Sometimes I get tired of debates concerning angels, dancing, and the heads of pins. And this is the mother of them all.
Let's assume, arguendo, that Obama really wasn't eligible. What then? Suppose some well-intentioned court were to decide that he was ineligible; what remedy would it order? Would it order that, with respect to the particular plaintiff, every action taken by Obama - and thus every bill enacted into law during the past 5-1/2 years - was void? Given the rule of precedent, and how it doesn't bind sister courts, that would lead to a bizarre patchwork where people in some court districts in the US would be absolutely free of any federal executive or legislative action taken since Jan. 21, 2009, while people in other court districts would still be fully bound.

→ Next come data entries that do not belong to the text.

-- ==== Sys2Proof/Machine/Bytes.lean ====
section
/-! DEFINITION. Byte strings and their readings as integers: the notation of rules R12 and R13, and the constant-time
comparison of rule R350 as a function. -/

namespace Sys2Proof.Machine

/-- `zeros(n)` of R12. -/
def zeros (n : Nat) : Bytes := List.replicate n 0

/-- `rep(b, n)` of R12. -/
def rep (b : Byte) (n : Nat) : Bytes := List.replicate n b

/-- `a xor b` of R12, bytewise. -/
def xorBytes (a b : Bytes) : Bytes := List.zipWith (· ^^^ ·) a b

/-- Every byte of `s` xored with `b`: `s xor rep(b, len(s))`. -/
def xorByte (b : Byte) (s : Bytes) : Bytes := s.map (· ^^^ b)

/-- `s[i:j]` of R12: bytes `i` up to but not including `j`. -/
def slice (s : Bytes) (i j : Nat) : Bytes := (s.drop i).take (j - i)

/-- `LE(s)` of R13: `s[0]` is the least significant digit. -/
def le : Bytes → Nat
  | [] => 0
  | b :: bs => b.toNat + 256 * le bs

/-- `BE(s)` of R13: `s[0]` is the most significant digit. -/
def be (s : Bytes) : Nat := le s.reverse

/-- `toLE(v, n)` of R13 (the lowest `n` digits of `v`; R13 defines it for `v < 256^n`). -/
def toLE (v : Nat) : Nat → Bytes
  | 0 => []
  | n + 1 => BitVec.ofNat 8 v :: toLE (v / 256) n

/-- `toBE(v, n)` of R13. -/
def toBE (v n : Nat) : Bytes := (toLE v n).reverse

/-- `s` cut into pieces of `n` bytes, the last one possibly shorter; `fuel` bounds the number of pieces. -/
def chunksFuel (n : Nat) : Nat → Bytes → List Bytes
  | 0, _ => []
  | fuel + 1, s => if s.isEmpty then [] else s.take n :: chunksFuel n fuel (s.drop n)

/-- `s` cut into pieces of `n` bytes in order (`n > 0`). -/
def chunks (n : Nat) (s : Bytes) : List Bytes := chunksFuel n s.length s

/-- The loop of R350: `len` iterations whatever the bytes are, each ORing one byte difference into the accumulator. -/
def equalsLoop : Nat → Bytes → Bytes → Byte → Byte
  | 0, _, _, acc => acc
  | n + 1, a, b, acc => equalsLoop n a.tail b.tail (acc ||| (a.headD 0 ^^^ b.headD 0))

/-- `equals(a, b, len)` of R350. -/
def equals (a b : Bytes) (len : Nat) : Bool := equalsLoop len a b 0 == 0

/-- The message that follows zero or more 0x00 and one 0x01 (the data block of R291 and R293); `none` where another
byte comes first or the string ends. -/
def afterOneMarker : Bytes → Option Bytes
  | [] => none
  | b :: bs => if b = 0 then afterOneMarker bs else if b = 1 then some bs else none

end Sys2Proof.Machine
end

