-- ==== Sys2Proof/Machine/FipsCmds.lean ====
section
/-! DEFINITION. The meanings of the FIPS unit (R360, R364 to R368). None is gated (R392). -/

namespace Sys2Proof.Machine

/-- The battery of R360: every KAT runs, failures only add error bits (R362). -/
def State.runBattery (s : State) : State := (battery s.cfg).foldl State.katStep s

/-- The two-bit OR at the end of a `FIPS_POWER_ON` that passes (R360, R394). -/
def State.openGate (s : State) : State :=
  { s with fipsStatus := s.fipsStatus ||| powerUpTestDone ||| modeActive, pwrupDonePersist := true }

/-- `FIPS_POWER_ON` (R360). -/
def execFipsPowerOn (s : State) : Outcome :=
  .next (
    if s.hasError then s.fail
    else if s.testsDone then s.done
    else
      match s.trngStartup with
      | (false, s1) => s1.fail
      | (true, s1) =>
        let s2 := if s1.pwrupDonePersist then s1 else s1.runBattery
        if s2.hasError then s2.fail else s2.openGate.done)

/-- `FIPS_STATUS` (R364). -/
def execFipsStatus (s : State) : Outcome := .next (s.answer (wordBytes s.fipsStatus))

/-- `FIPS_ALLOWED` (R365). -/
def execFipsAllowed (s : State) : Outcome := .next (s.verdict s.cryptoAllowed)

/-- `FIPS_THROW_ERR #mask` (R366); the TRNG latch follows the bits, as R44 says. -/
def execFipsThrowErr (mask : BitVec 16) (s : State) : Outcome :=
  .next (if mask = 0 then s.fail else ((s.latchTrng (mask.setWidth 32)).raiseFatal (mask.setWidth 32)).done)

/-- `FIPS_KAT.kat` (R367). -/
def execFipsKat (kat : BitVec 4) (s : State) : Outcome :=
  .next (match katOfSel kat with
    | none => s.fail
    | some id =>
      if id = .rsa2048 ∧ s.cfg.katRsaEnabled = false then s.fail
      else (s.katStep id).verdict (s.katGood id))

/-- `FIPS_INJECT #mask` (R368). -/
def execFipsInject (mask : BitVec 16) (s : State) : Outcome :=
  .next ({ s with fipsInject := s.fipsInject ||| mask }.done)

end Sys2Proof.Machine
end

So it gets up to the S.Court toot-sweet - circuit splits and whatnot as well as an unholy constitutional mess. What is the Supreme Court going to do? Is it going to agree that Obama is ineligible and that, therefore, every executive and legislative action since Jan. 21, 2009 is void? Even just straightening out the tax mess alone would be herculean - refund suits for taxes paid that should never have been levied in the first place (so, presumably, the statute of limitations on refunds wouldn't apply), and deficiencies based on deductions or exemptions that were granted but shouldn't have been.
To me this is one where you simply cut to the chase: eligibility is a "political question" the resolution of which is left in the sole custody of the legislative and executive branches. But the executive has consistently argued his eligibility and the legislative has never gainsaid eligibility - in point of fact, in the current miasma of impeachment chatter, ineligibility would be about the only really serious impeachable offense here. As such, the Court would, I think, conclude that the question of Obama's eligibility, as a matter of constitutional jurisprudence, has to be answered in the affirmative: Obama is eligible because his eligibility has not been successfully challenged or gainsaid in the only fora in which it could be. Ergo, any lower court holding that Obama was ineligible would have to be reversed and any remedial awards undone.
The only real interesting question for me on this point is this: when and how could we get a bipartisan consensus that it is time to remove this antediluvian appendix from the constitutional body politic through an appropriate amendment?